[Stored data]
Segment Open

-- ==== Sys2Proof/Laws/Frame.lean ====
section
/-!
SUPPORT. How the frames are proved: `Keeps g s t` says that t has part g as s has it, and the lemma `<f>_keeps` of each operation says
which parts it keeps: those whose bit is 0 in its mask of written parts (`Part.ix`).
-/
namespace Sys2Proof.Safety

open Sys2Proof Sys2Proof.Machine

/-- The bit of a part in a mask of written parts. -/
def Part.ix : Part → Nat
  | .boot => 0 | .pins => 1 | .fuses => 2 | .ident => 3 | .nvLog => 4 | .nvStore => 5 | .hw => 6 | .map => 7 | .party => 8
  | .net => 9 | .weirCtl => 10 | .weirQ => 11 | .store => 12 | .flush => 13 | .coh => 14 | .sluice => 15 | .keepLog => 16
  | .keeper => 17 | .spdm => 18 | .test => 19 | .hosts => 20 | .tide => 21 | .rill => 22 | .mills => 23 | .shoal => 24
  | .attn => 25 | .exch => 26 | .out => 27 | .freeCtr => 28 | .pending => 29 | .bytes => 30
  | .links => 31 | .rillTable => 32 | .slots => 33 | .memories => 34

/-- Part g is not among the parts a mask names. -/
def Free (w : Nat) (g : Part) : Prop := w.testBit g.ix = false

theorem Free.sub {w v : Nat} {g : Part} (hw : Free w g) (h : w ||| v = w) : Free v g := by
  unfold Free at *
  have h := congrArg (fun n => n.testBit g.ix) h
  simp only [Nat.testBit_or, hw, Bool.false_or] at h
  exact h

/-- The mask of a list of parts. -/
def maskOf : List Part → Nat
  | [] => 0
  | g :: l => 2 ^ g.ix ||| maskOf l

theorem Part.ix_inj {g h : Part} (e : g.ix = h.ix) : g = h := by cases g <;> cases h <;> first | rfl | exact absurd e (by decide)

/-- A part that a list does not name is free of the list's mask. -/
theorem Free.of_not_mem {l : List Part} {g : Part} (h : g ∉ l) : Free (maskOf l) g := by
  induction l with
  | nil => exact Nat.zero_testBit _
  | cons x t ih =>
    simp only [List.mem_cons, not_or] at h
    unfold Free maskOf
    rw [Nat.testBit_or, Nat.testBit_two_pow, ih h.2, Bool.or_false, decide_eq_false_iff_not]
    exact fun e => h.1 (Part.ix_inj e.symm)

theorem Keeps.refl (g : Part) (s : State) : Keeps g s s := by cases g <;> first | exact rfl | exact id

theorem Keeps.trans {g : Part} {s t u : State} (h : Keeps g s t) (k : Keeps g t u) : Keeps g s u := by
  cases g <;> first | exact Eq.trans k h | exact fun x => k (h x)

/-- The same of the state in an answer: a pair's, a triple's, an optional one, an outcome's. -/
def Keeps2 {α : Type} (g : Part) (s : State) (p : α × State) : Prop := Keeps g s p.2

def Keeps3 {α β : Type} (g : Part) (s : State) (p : α × β × State) : Prop := Keeps g s p.2.2

def KeepsO (g : Part) (s : State) (o : Option State) : Prop := ∀ t, o = some t → Keeps g s t

def KeepsE {ε : Type} (g : Part) (s : State) (o : Except ε State) : Prop := ∀ t, o = .ok t → Keeps g s t

def KeepsN (g : Part) (s : State) (o : Host.Outcome State Fault Refusal) : Prop := ∀ t, o = .next t → Keeps g s t

def KeepsR (g : Part) (s : State) : StepRes → Prop
  | .stall => True
  | .fault => True
  | .done t => Keeps g s t
  | .goto _ t => Keeps g s t
  | .stay t => Keeps g s t

theorem KeepsR.done {g : Part} {s t : State} (h : Keeps g s t) : KeepsR g s (.done t) := h

theorem KeepsR.goto {g : Part} {s t : State} {n : Nat} (h : Keeps g s t) : KeepsR g s (.goto n t) := h

theorem KeepsR.stay {g : Part} {s t : State} (h : Keeps g s t) : KeepsR g s (.stay t) := h

theorem KeepsR.stall {g : Part} {s : State} : KeepsR g s .stall := trivial

theorem KeepsR.fault {g : Part} {s : State} : KeepsR g s .fault := trivial

theorem KeepsR.of_done {g : Part} {s t : State} {o : StepRes} (h : KeepsR g s o) (e : o = .done t) : Keeps g s t := by subst e; exact h

theorem KeepsR.of_goto {g : Part} {s t : State} {n : Nat} {o : StepRes} (h : KeepsR g s o) (e : o = .goto n t) : Keeps g s t := by
  subst e; exact h

theorem KeepsR.of_stay {g : Part} {s t : State} {o : StepRes} (h : KeepsR g s o) (e : o = .stay t) : Keeps g s t := by subst e; exact h

/-- The same of the state that the start of a fill leaves. -/
def KeepsF (g : Part) (s : State) : FillStart → Prop
  | .begun t => Keeps g s t
  | .waits t => Keeps g s t
  | .pinned => True

theorem KeepsF.begun {g : Part} {s t : State} (h : Keeps g s t) : KeepsF g s (.begun t) := h

theorem KeepsF.waits {g : Part} {s t : State} (h : Keeps g s t) : KeepsF g s (.waits t) := h

theorem KeepsF.pinned {g : Part} {s : State} : KeepsF g s .pinned := trivial

theorem KeepsF.of_begun {g : Part} {s t : State} {o : FillStart} (h : KeepsF g s o) (e : o = .begun t) : Keeps g s t := by subst e; exact h

theorem KeepsF.of_waits {g : Part} {s t : State} {o : FillStart} (h : KeepsF g s o) (e : o = .waits t) : Keeps g s t := by subst e; exact h

theorem Keeps2.of_eq {α : Type} {g : Part} {s t : State} {p : α × State} {a : α} (h : Keeps2 g s p) (e : p = (a, t)) : Keeps g s t := by
  subst e; exact h

theorem Keeps.cut {g : Part} {s0 : State} {p : Prop} (x : State) (h : Keeps g s0 x) (k : Keeps g s0 x → p) : p := k h

theorem Keeps2.cut {α : Type} {g : Part} {s0 : State} {p : Prop} (x : α × State) (h : Keeps2 g s0 x) (k : Keeps2 g s0 x → p) : p := k h

theorem Keeps3.cut {α β : Type} {g : Part} {s0 : State} {p : Prop} (x : α × β × State) (h : Keeps3 g s0 x) (k : Keeps3 g s0 x → p) : p :=
  k h

theorem KeepsO.cut {g : Part} {s0 : State} {p : Prop} (x : Option State) (h : KeepsO g s0 x) (k : KeepsO g s0 x → p) : p := k h

theorem KeepsO.of_eq {g : Part} {s t : State} {o : Option State} (h : KeepsO g s o) (e : o = some t) : Keeps g s t := h t e

theorem KeepsE.of_eq {ε : Type} {g : Part} {s t : State} {o : Except ε State} (h : KeepsE g s o) (e : o = .ok t) : Keeps g s t := h t e

theorem Keeps2.mk {α : Type} {g : Part} {s t : State} {a : α} (h : Keeps g s t) : Keeps2 g s (a, t) := h

theorem Keeps3.mk {α β : Type} {g : Part} {s t : State} {a : α} {b : β} (h : Keeps g s t) : Keeps3 g s (a, b, t) := h

theorem Keeps2.snd {α : Type} {g : Part} {s : State} {p : α × State} (h : Keeps2 g s p) : Keeps g s p.2 := h

theorem Keeps3.snd {α β : Type} {g : Part} {s : State} {p : α × β × State} (h : Keeps3 g s p) : Keeps g s p.2.2 := h

theorem Keeps3.of_eq {α β : Type} {g : Part} {s t : State} {p : α × β × State} {a : α} {b : β} (h : Keeps3 g s p)
    (e : p = (a, b, t)) : Keeps g s t := by
  subst e; exact h

theorem KeepsO.some {g : Part} {s t : State} (h : Keeps g s t) : KeepsO g s (some t) := fun _ e => by cases e; exact h

theorem KeepsO.none {g : Part} {s : State} : KeepsO g s none := fun _ e => nomatch e

theorem KeepsE.ok {ε : Type} {g : Part} {s t : State} (h : Keeps g s t) : KeepsE (ε := ε) g s (.ok t) := fun _ e => by
  cases e; exact h

theorem KeepsE.error {ε : Type} {g : Part} {s : State} {x : ε} : KeepsE g s (.error x) := fun _ e => nomatch e

theorem KeepsO.getD {g : Part} {s t : State} {o : Option State} (h : KeepsO g s o) (k : Keeps g s t) : Keeps g s (o.getD t) := by
  cases o with
  | none => exact k
  | some x => exact h x rfl

theorem KeepsN.next {g : Part} {s t : State} (h : Keeps g s t) : KeepsN g s (.next t) := fun _ e => by cases e; exact h

theorem keeps_ite {α : Type} {P : α → Prop} {c : Prop} [Decidable c] {a b : α} (h : P a) (k : P b) : P (if c then a else b) := by
  split
  · exact h
  · exact k

theorem keeps_foldl {α β : Type} {P : β → Prop} {k : β → α → β} (hk : ∀ b x, P b → P (k b x)) :
    ∀ (l : List α) (b : β), P b → P (l.foldl k b)
  | [], _, h => h
  | x :: l, b, h => keeps_foldl hk l _ (hk b x h)

theorem keeps_foldr {α β : Type} {P : β → Prop} {k : α → β → β} (hk : ∀ b x, P b → P (k x b)) :
    ∀ (l : List α) (b : β), P b → P (l.foldr k b)
  | [], _, h => h
  | x :: l, b, h => hk _ x (keeps_foldr hk l b h)

theorem keeps_findSome {α : Type} {g : Part} {s : State} {k : α → Option State} (hk : ∀ x, KeepsO g s (k x)) :
    ∀ l : List α, KeepsO g s (l.findSome? k)
  | [] => KeepsO.none
  | x :: l => by
    unfold List.findSome?
    split
    · rename_i b e
      exact KeepsO.some (hk x _ e)
    · exact keeps_findSome hk l

/-- A record update: every part that the mask does not name is as it was. -/
theorem keeps_update {g : Part} {s0 s t : State} (w : Nat) (hg : Free w g) (h : Keeps g s0 s)
    (h0 : w.testBit 0 = true ∨ t.boot = s.boot) (h1 : w.testBit 1 = true ∨ t.pins = s.pins)
    (h2 : w.testBit 2 = true ∨ t.nv.fuses = s.nv.fuses) (h3 : w.testBit 3 = true ∨ identPart t.nv = identPart s.nv)
    (h4 : w.testBit 4 = true ∨ logPart t.nv = logPart s.nv) (h5 : w.testBit 5 = true ∨ storePart t.nv = storePart s.nv)
    (h6 : w.testBit 6 = true ∨ t.hw = s.hw) (h7 : w.testBit 7 = true ∨ t.map = s.map)
    (h8 : w.testBit 8 = true ∨ t.party = s.party) (h9 : w.testBit 9 = true ∨ netPart t.net = netPart s.net)
    (h10 : w.testBit 10 = true ∨ weirCtlPart t.weir = weirCtlPart s.weir)
    (h11 : w.testBit 11 = true ∨ weirQPart t.weir = weirQPart s.weir)
    (h12 : w.testBit 12 = true ∨ tierPart t.store = tierPart s.store) (h13 : w.testBit 13 = true ∨ t.flush = s.flush)
    (h14 : w.testBit 14 = true ∨ t.coh = s.coh) (h15 : w.testBit 15 = true ∨ t.sluice = s.sluice)
    (h16 : w.testBit 16 = true ∨ keepLogPart t.keeper = keepLogPart s.keeper)
    (h17 : w.testBit 17 = true ∨ keeperPart t.keeper = keeperPart s.keeper)
    (h18 : w.testBit 18 = true ∨ t.spdm = s.spdm) (h19 : w.testBit 19 = true ∨ t.test = s.test)
    (h20 : w.testBit 20 = true ∨ t.hosts = s.hosts) (h21 : w.testBit 21 = true ∨ t.tide = s.tide)
    (h22 : w.testBit 22 = true ∨ rillPart t.rill = rillPart s.rill) (h23 : w.testBit 23 = true ∨ t.mills = s.mills)
    (h24 : w.testBit 24 = true ∨ shoalPart t.shoal = shoalPart s.shoal) (h25 : w.testBit 25 = true ∨ t.attn = s.attn)
    (h26 : w.testBit 26 = true ∨ t.exch = s.exch) (h27 : w.testBit 27 = true ∨ t.out = s.out)
    (h28 : w.testBit 28 = true ∨ t.freeCtr = s.freeCtr) (h29 : w.testBit 29 = true ∨ t.pending = s.pending)
    (h30 : w.testBit 30 = true ∨ t.store.mem = s.store.mem) (h31 : w.testBit 31 = true ∨ linksPart t.net = linksPart s.net)
    (h32 : w.testBit 32 = true ∨ t.rill.table = s.rill.table) (h33 : w.testBit 33 = true ∨ slotsPart t.shoal = slotsPart s.shoal)
    (h34 : memoriesWf s → memoriesWf t) : Keeps g s0 t := by
  refine h.trans ?_
  have r : ∀ {n : Nat} {p : Prop}, w.testBit n = false → (w.testBit n = true ∨ p) → p := fun e q =>
    q.resolve_left (by rw [e]; exact Bool.false_ne_true)
  cases g
  exacts [r hg h0, r hg h1, r hg h2, r hg h3, r hg h4, r hg h5, r hg h6, r hg h7, r hg h8, r hg h9, r hg h10, r hg h11, r hg h12, r hg h13, r hg h14, r hg h15, r hg h16, r hg h17, r hg h18, r hg h19, r hg h20, r hg h21, r hg h22, r hg h23, r hg h24, r hg h25, r hg h26, r hg h27, r hg h28, r hg h29, r hg h30, r hg h31, r hg h32, r hg h33, h34]
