-- ==== Sys2Proof/Laws/KeepsCoherence.lean ====
section
/-!
SUPPORT. Which parts of the state each operation keeps: coherence, translation and accesses of the Shufel itself.
-/
namespace Sys2Proof.Safety

open Sys2Proof Sys2Proof.Machine

set_option Elab.async false

variable {g : Part} {s0 : State}

theorem confEntry_keeps (hg : Free 2147483648 g) : ∀ a0 a1 s, Keeps g s0 s → Keeps g s0 (confEntry a0 a1 s) := by
  intro a0 a1 s h
  unfold confEntry
  refine updLink_keeps (hg.sub rfl) _ _ _ ?_
  with_reducible assumption

theorem updDomain_keeps (hg : Free 16384 g) : ∀ a0 a1 s, Keeps g s0 s → Keeps g s0 (updDomain a0 a1 s) := by
  intro a0 a1 s h
  unfold updDomain
  refine keeps_coh (s := s) (hg.sub rfl) ?_
  with_reducible assumption

theorem endTakedown_keeps (hg : Free 88064 g) : ∀ a0 s, Keeps g s0 s → Keeps g s0 (endTakedown a0 s) := by
  intro a0 s h
  unfold endTakedown
  split
  ·
    rename_i y1 y2
    with_reducible assumption
  ·
    rename_i y3 y4 y5
    refine @keeps_ite _ (Keeps g s0) _ _ _ _ ?_ ?_
    ·
      with_reducible assumption
    ·
      extract_lets +onlyGivenNames v6 v7 v8 v9 v10 v11
      clear_value v6
      clear_value v7
      clear_value v8
      clear_value v9
      refine Keeps.cut (g := g) (s0 := s0) v10 ?_ (fun h12 => ?_)
      ·
        unfold v10
        refine toPipeFront_keeps (hg.sub rfl) _ _ ?_
        refine keeps_coh (s := s) (hg.sub rfl) ?_
        with_reducible assumption
      clear_value v10
      refine Keeps.cut (g := g) (s0 := s0) v11 ?_ (fun h13 => ?_)
      ·
        unfold v11
        refine poisonLines_keeps (hg.sub rfl) _ _ ?_
        with_reducible assumption
      clear_value v11
      extract_lets +onlyGivenNames v14
      refine Keeps.cut (g := g) (s0 := s0) v14 ?_ (fun h15 => ?_)
      ·
        unfold v14
        refine updDomain_keeps (hg.sub rfl) _ _ _ ?_
        with_reducible assumption
      clear_value v14
      refine logEv_keeps (hg.sub rfl) _ _ _ _ _ _ _ ?_
      with_reducible assumption

theorem waitLine_keeps (hg : Free 16384 g) : ∀ a0 s, Keeps g s0 s → Keeps g s0 (waitLine a0 s) := by
  intro a0 s h
  unfold waitLine
  extract_lets +onlyGivenNames v1
  refine keeps_coh (s := s) (hg.sub rfl) ?_
  with_reducible assumption

theorem sendSnoop_keeps (hg : Free 512 g) : ∀ a0 a1 a2 a3 s, Keeps g s0 s → Keeps g s0 (sendSnoop a0 a1 a2 a3 s) := by
  intro a0 a1 a2 a3 s h
  unfold sendSnoop
  extract_lets +onlyGivenNames v1
  clear_value v1
  split
  ·
    rename_i y2 y3 y4
    refine sendOn_keeps (hg.sub rfl) _ _ _ ?_
    with_reducible assumption
  ·
    rename_i y5 y6
    with_reducible assumption

theorem snoopPartner_keeps (hg : Free 512 g) : ∀ a0 a1 a2 a3 a4 s, Keeps g s0 s → Keeps g s0 (snoopPartner a0 a1 a2 a3 a4 s) := by
  intro a0 a1 a2 a3 a4 s h
  unfold snoopPartner
  refine sendOn_keeps (hg.sub rfl) _ _ _ ?_
  with_reducible assumption

theorem relaySnoop_keeps (hg : Free 135283200 g) : ∀ a0 a1 a2 a3 a4 s, Keeps g s0 s → Keeps2 g s0 (relaySnoop a0 a1 a2 a3 a4 s) := by
  intro a0 a1 a2 a3 a4 s h
  unfold relaySnoop
  extract_lets +onlyGivenNames v1 v2 v3
  clear_value v1
  clear_value v2
  clear_value v3
  extract_lets +onlyGivenNames v4
  refine Keeps.cut (g := g) (s0 := s0) v4 ?_ (fun h5 => ?_)
  ·
    unfold v4
    refine keeps_coh (s := s) (hg.sub rfl) ?_
    with_reducible assumption
  clear_value v4
  refine @keeps_ite _ (Keeps2 g s0) _ _ _ _ ?_ ?_
  ·
    refine Keeps2.mk ?_
    with_reducible assumption
  ·
    refine @keeps_ite _ (Keeps2 g s0) _ _ _ _ ?_ ?_
    ·
      refine Keeps2.mk ?_
      refine keeps_foldl (P := Keeps g s0) (fun b6 x7 h8 => ?_) _ _ ?_
      ·
        refine emit_keeps (hg.sub rfl) _ _ ?_
        refine updHost_keeps (hg.sub rfl) _ _ _ ?_
        with_reducible assumption
      ·
        with_reducible assumption
    ·
      split
      ·
        rename_i y9 y10
        refine Keeps2.mk ?_
        with_reducible assumption
      ·
        rename_i y11 y12 y13
        refine Keeps2.mk ?_
        refine keeps_foldl (P := Keeps g s0) (fun b14 x15 h16 => ?_) _ _ ?_
        ·
          refine snoopPartner_keeps (hg.sub rfl) _ _ _ _ _ _ ?_
          with_reducible assumption
        ·
          with_reducible assumption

Segment Closed

Return all lines above that mention the word "exch".

  | .attn => 25 | .exch => 26 | .out => 27 | .freeCtr => 28 | .pending => 29 | .bytes => 30
    (h26 : w.testBit 26 = true ∨ t.exch = s.exch) (h27 : w.testBit 27 = true ∨ t.out = s.out)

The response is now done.